Working with Categorical Variables
---

The dataset we will work with is information about Science Technology Enginnering and Math programs at different postsecondary institutions in Pennsylvania.

We can first open the dataset and view all of the columns:

In [None]:
df = pd.read_csv("stem.csv")
df.head()

Let's explore the dataset a bit. The `Type` column is a categorical variable. Let's look at what categories are available:

In [None]:
df["Type"].unique()

Everything that isn't a `Community College` is considered a University. We can use `np.where` to fill in a new column of the dataframe, using the following syntax:

```python
np.where(<condition>, <true_value>, <false_value>)
```

For example,

In [None]:
df["Corrected Type"] = np.where(df["Type"] == "Community College", "College", "University")
df.head()

### Tasks

1. Try using `np.where` to create a new column `IsCollege` where the value is `True` for a college and `False` for a university.
2. Try using the apply + lambda style to create a new column `IsUniversity` where the value is `True` for a university and `False` for a college.
    - Hint: An inline `if-then-else` looks a bit different than we have seen previously, syntax:
    
    ```python
    <true_value> if <condition> else <false_value>
    ```

These columns are really useful because they act as boolean masks!

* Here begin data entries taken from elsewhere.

-- ==== Sys2Proof/Machine/Capture.lean ====
section
/-!
DEFINITION. Snapshot capture (R159 to R164) and the start of a readback (R165, R166).
-/

namespace Sys2Proof.Machine

/-! ## Frames -/

/-- The clock region and the minor of a frame address (R93). -/
def frameRegion (fa : Nat) : Nat := fa / 3072
def frameMinor (fa : Nat) : Nat := fa % 3072

/-- A region declaration covers a tile. -/
def declTile (r : RegionDecl) (x y : Nat) : Bool :=
  decide (r.fcLo ≤ x / 5 ∧ x / 5 ≤ r.fcHi) && decide (r.rowLo ≤ y / 64 ∧ y / 64 ≤ r.rowHi)

/-- A bit of a capture frame (R159); where a region was fenced at the capture edge, its shadow is undefined (R163). -/
def shadowBit (s : State) (d fa b : Nat) : Bool :=
  let x := s.snapOf d
  let q := frameRegion fa
  let m := frameMinor fa - 3056
  let undef := (Config.undefWord (3000 + d) x.epoch (fa * 64 + b / 64)).getLsbD (b % 64)
  if m < 10 then
    let p := m * 4096 + b
    let t := p / 16
    let tx := q % 10 * 40 + t % 40
    let ty := q / 10 * 64 + t / 40
    if x.fenced.any (fun r => declTile r tx ty) then undef
    else SMap.get (fun _ => false) x.ffs ((ty * 400 + tx) * 16 + p % 16)
  else if m < 12 ∧ q < 114 then
    let p := (m - 10) * 4096 + b
    let k := q * 36 + p / 144
    if 36 ≤ p / 144 ∨ 4096 ≤ k then false
    else if x.fenced.any (fun r => r.bmems.contains k) then undef
    else (SMap.get (fun _ => 0#144) x.outs k).getLsbD (p % 144)
  else false

/-- The words of a capture frame. -/
def shadowFrame (s : State) (d fa : Nat) : List DWord :=
  (List.range 64).map (fun w => (List.range 64).foldl (fun (v : DWord) i =>
    if shadowBit s d fa (64 * w + i) then v ||| (1#64 <<< i) else v) 0)

/-- The words of a frame as readback finds them (R165). A dynamic frame holds the live contents of what it configures; which of
its bits are which is not documented (R93), so the words under count `e` are free. -/
def readFrame (s : State) (d e fa : Nat) : List DWord :=
  if isCaptureFrame fa then shadowFrame s d fa
  else if s.dynMark d fa then (List.range 64).map (fun w => Config.undefWord (3008 + d) e (fa * 64 + w))
  else s.frame d fa

/-! ## Captures (R161 to R164) -/

def Cap.idle : Nat := 0
def Cap.armed : Nat := 1
def Cap.delaying : Nat := 2
def Cap.captured : Nat := 3

def capState (s : State) (d : Nat) : Nat := s.g d R.CFG_CAP_STATUS.STATE

/-- A capture is armed or delaying. -/
def capWaits (s : State) (d : Nat) : Bool := capState s d == Cap.armed || capState s d == Cap.delaying

/-- Return a waiting capture to IDLE; the shadows and SNAP_VALID stay (R162). -/
def capIdle (s : State) (d : Nat) : State :=
  ((((s.p d R.CFG_CAP_STATUS.STATE Cap.idle).p d R.CFG_CAP_STATUS.REMAIN 0).p d R.CFG_CAP_CTRL.ARM 0)).setSnap d
    { s.snapOf d with taken := false }

/-- Entry to COLON or FULL_STOP cancels a waiting capture (R164). -/
def capCancel (s : State) (d : Nat) : State :=
  if capWaits s d then (capIdle s d).p d R.CFG_CAP_STATUS.CANCELLED 1 else s

/-- The frames that a running readback covers include a capture frame. -/
def rbCovers (s : State) (d : Nat) : Bool :=
  match s.rbOf d with
  | some x => x.capture || (List.range x.count).any (fun i => isCaptureFrame (x.fa + i))
  | none => false

/-- A write of CFG_CAP_CTRL (R128, R161, R162). ARM in the register shows a waiting capture, so a write of 0 leaves it. -/
def writeCap (s : State) (w : Wr) : State :=
  let d := w.d
  let arm := w.raw.testBit 31
  let abort := w.raw.testBit 30
  if 2 ≤ R.CFG_CAP_CTRL.TRIG.of w.new ∨ 48 ≤ R.CFG_CAP_CTRL.CLKSEL.of w.new ∨ (arm ∧ debugBelow s w.m) then s.ans .accessError
  else if arm && (capWaits s d || (s.on d R.CFG_RB_STATUS.BUSY && rbCovers s d)) then s.ans .accessError
  else
    let keep := s.on d R.CFG_CAP_CTRL.ARM
    let s := (s.setReg d w.r w.new).p d R.CFG_CAP_CTRL.ARM (if keep || arm then 1 else 0)
    let s := if abort && capWaits s d then capIdle s d else s
    (if arm then (s.p d R.CFG_CAP_STATUS.STATE Cap.armed).p d R.CFG_CAP_STATUS.REMAIN 0 else s).ans .ok

/-- What the flip-flops and output registers of a die hold now (R159, R161). -/
def takeSnap (s : State) (d : Nat) : State :=
  let fences := ((List.range 32).filter (s.regionFenced d)).filterMap (regionDecl s d)
  let (e, s) := s.newEpoch
  let ffs := (s.fab.ff.filter (fun x => x.1 / 2 ^ 23 == d)).map (fun x => (x.1 % 2 ^ 23, x.2))
  let outs := (s.fab.bm.filter (fun x => x.1 / 4096 == d)).filterMap (fun x =>
    let v := x.2.outB ++ x.2.outA
    if v = 0 then none else some (x.1 % 4096, v))
  (if fences.isEmpty then s else s.p d R.CFG_CAP_STATUS.PR_OVERLAP 1).setSnap d
    ⟨ffs, outs, fences, e, true, BitVec.ofNat 64 (s.g d R.PEN_TIME.SEC * 2 ^ 32 + s.g d R.PEN_TIME.NS)⟩

/-- The clock that the capture is on shows edges (R162, R164). -/
def capClocked (s : State) (d : Nat) : Bool := s.present d && clkselRuns s d (s.g d R.CFG_CAP_CTRL.CLKSEL)

/-- The trigger edge (R161), which with DELAY = 0 is the capture edge. -/
def execCaptureTrigger (die : Die) (s : State) : Host.Outcome State Fault Refusal :=
  let n := s.g die R.CFG_CAP_CTRL.DELAY
  .next (if capClocked s die && capState s die == Cap.armed then
    let s := (s.p die R.CFG_CAP_STATUS.STATE Cap.delaying).p die R.CFG_CAP_STATUS.REMAIN n
    if n = 0 then takeSnap s die else s
  else s)

/-- A rising edge of the selected clock after the trigger edge (R161): REMAIN counts down, and the DELAYth edge is the capture edge. -/
def execCaptureEdge (die : Die) (s : State) : Host.Outcome State Fault Refusal :=
  let n := s.g die R.CFG_CAP_STATUS.REMAIN
  .next (if capClocked s die && capState s die == Cap.delaying && !(s.snapOf die).taken then
    let s := s.p die R.CFG_CAP_STATUS.REMAIN (n - 1)
    if n ≤ 1 then takeSnap s die else s
  else s)

/-- 16 ns after the capture edge (R161). -/
def execCaptureDone (die : Die) (s : State) : Host.Outcome State Fault Refusal :=
  .next (if capState s die == Cap.delaying && (s.snapOf die).taken then
    let t := (s.snapOf die).time
    let s := (capIdle s die).p die R.CFG_CAP_STATUS.STATE Cap.captured
    ((s.p die R.CFG_CAP_STATUS.SNAP_VALID 1).p die R.CFG_CAP_TIME.TIME t.toNat).pulse die (die * 72 + 5)
  else s)

/-- 1 ms without an edge of the selected clock (R162). -/
def execCaptureClkStopped (die : Die) (s : State) : Host.Outcome State Fault Refusal :=
  .next (if capWaits s die && !capClocked s die then s.p die R.CFG_CAP_STATUS.CLK_STOPPED 1 else s)

/-! ## Readback (R165, R166) -/

def Rb.ok : Nat := 0
def Rb.denied : Nat := 1
def Rb.range : Nat := 2
def Rb.busy : Nat := 3
def Rb.memError : Nat := 4
def Rb.aborted : Nat := 5

/-- A readback ends with a result. -/
def rbEnd (s : State) (d result : Nat) : State :=
  (((s.setRb d none).p d R.CFG_RB_STATUS.BUSY 0).p d R.CFG_RB_STATUS.RESULT result).p d R.CFG_RB_STATUS.DONE 1

/-- A load or partial load is writing frames on the die (R165). -/
def loadWrites (s : State) (d : Nat) : Bool :=
  s.cfg.parse.kind == .full || (s.cfg.parse.kind == .partialLoad && s.cfg.parse.written.any (fun e => e.1 / 2 ^ 19 == d))

/-- The readback may not see the frames it names (R128, R166). -/
def rbDenied (s : State) (m : Master) (d : Nat) : Bool :=
  if debugBelow s m then true
  else if s.on d R.CFG_RB_CTRL.CAPTURE then s.lc == Lc.scrapped
  else s.lc == Lc.deployed && decide (s.dbgLevel < 2)
    && (List.range (s.g d R.CFG_RB_COUNT.COUNT)).any (fun i => !isCaptureFrame (s.g d R.CFG_RB_CTRL.FA + i))

/-- A write of CFG_RB_CTRL. A readback that is denied, out of range or blocked ends at once; any other runs on the frames and the
destination that the registers name now (R165, R166). -/
def writeRbCtrl (s : State) (w : Wr) : State :=
  let d := w.d
  if w.raw.testBit 31 then
    if s.on d R.CFG_RB_STATUS.BUSY then s.ans .accessError
    else
      let s := s.setReg d w.r w.new
      let n := s.g d R.CFG_RB_COUNT.COUNT
      let cap := s.on d R.CFG_RB_CTRL.CAPTURE
      if !cap && (n == 0 || decide (frameCount < s.g d R.CFG_RB_CTRL.FA + n)) then (rbEnd s d Rb.range).ans .ok
      else if rbDenied s w.m d then (rbEnd s d Rb.denied).ans .ok
      else if loadWrites s d then (rbEnd s d Rb.busy).ans .ok
      else
        let (e, s) := s.newEpoch
        ((s.setRb d (some ⟨s.g d R.CFG_RB_CTRL.FA, n, s.g d R.CFG_RB_DEST.DEST, cap, 0, e⟩)).p d R.CFG_RB_STATUS.BUSY 1).ans .ok
  else s.store w

/-- A running readback is aborted (R165). -/
def rbAbort (s : State) (d : Nat) : State := if s.on d R.CFG_RB_STATUS.BUSY then rbEnd s d Rb.aborted else s

end Sys2Proof.Machine
end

Try the following cells:

In [None]:
df[df["IsCollege"]].head()

In [None]:
df[df["IsUniversity"]].head()

Notes
---

`np.where` and `if-then-else` will only work with two categories! If there are more than two categories we need to create more complicated boolean masks. Let's look an example using the Trees dataset from before:

In [None]:
df = pd.read_csv("trees.csv")
df.head()

Let's poke around the height data:

In [None]:
df["height"].min(), df["height"].max()

In [None]:
df.groupby("height").count()

Height is a continuous variable ranging from 0 to 65. Let's convert this continuous variable into a categorical one with four ranges:

- less than or equal to 15
- greater than 15 and less than or equal to 30
- greater than 30 and less than or equal to 45
- greater than 45

To do this we can create boolean masks and use them to fill in our categories, e.g.

In [None]:
mask0 = df["height"] <= 15
mask1 = (df["height"] > 15) & (df["height"] <= 30)
mask2 = (df["height"] > 30) & (df["height"] <= 45)
mask3 = (df["height"] > 45) & (df["height"] <= 65)

### Notes

- Take a look at some of the masks just to make sure you see what they look like
- The `(<condition>) & (<condition>)` syntax behaves like a broadcasted version of `<bool> and <bool>` (e.g. `True and True`), try the following code if you are still unsure. Make sure to think about what the answer should be before running it!
    ```python
    a = np.array([True, False, True])
    b = np.array([True, False, False])
    a & b
    ```

In [None]:
df.loc[mask0, "height_range"] = "0-15"
df.loc[mask1, "height_range"] = "15-30"
df.loc[mask2, "height_range"] = "30-45"
df.loc[mask3, "height_range"] = "45-65"

In [None]:
df[["height", "height_range"]].head()

### Tasks

1. Try creating categorical ranges for width. Use three ranges.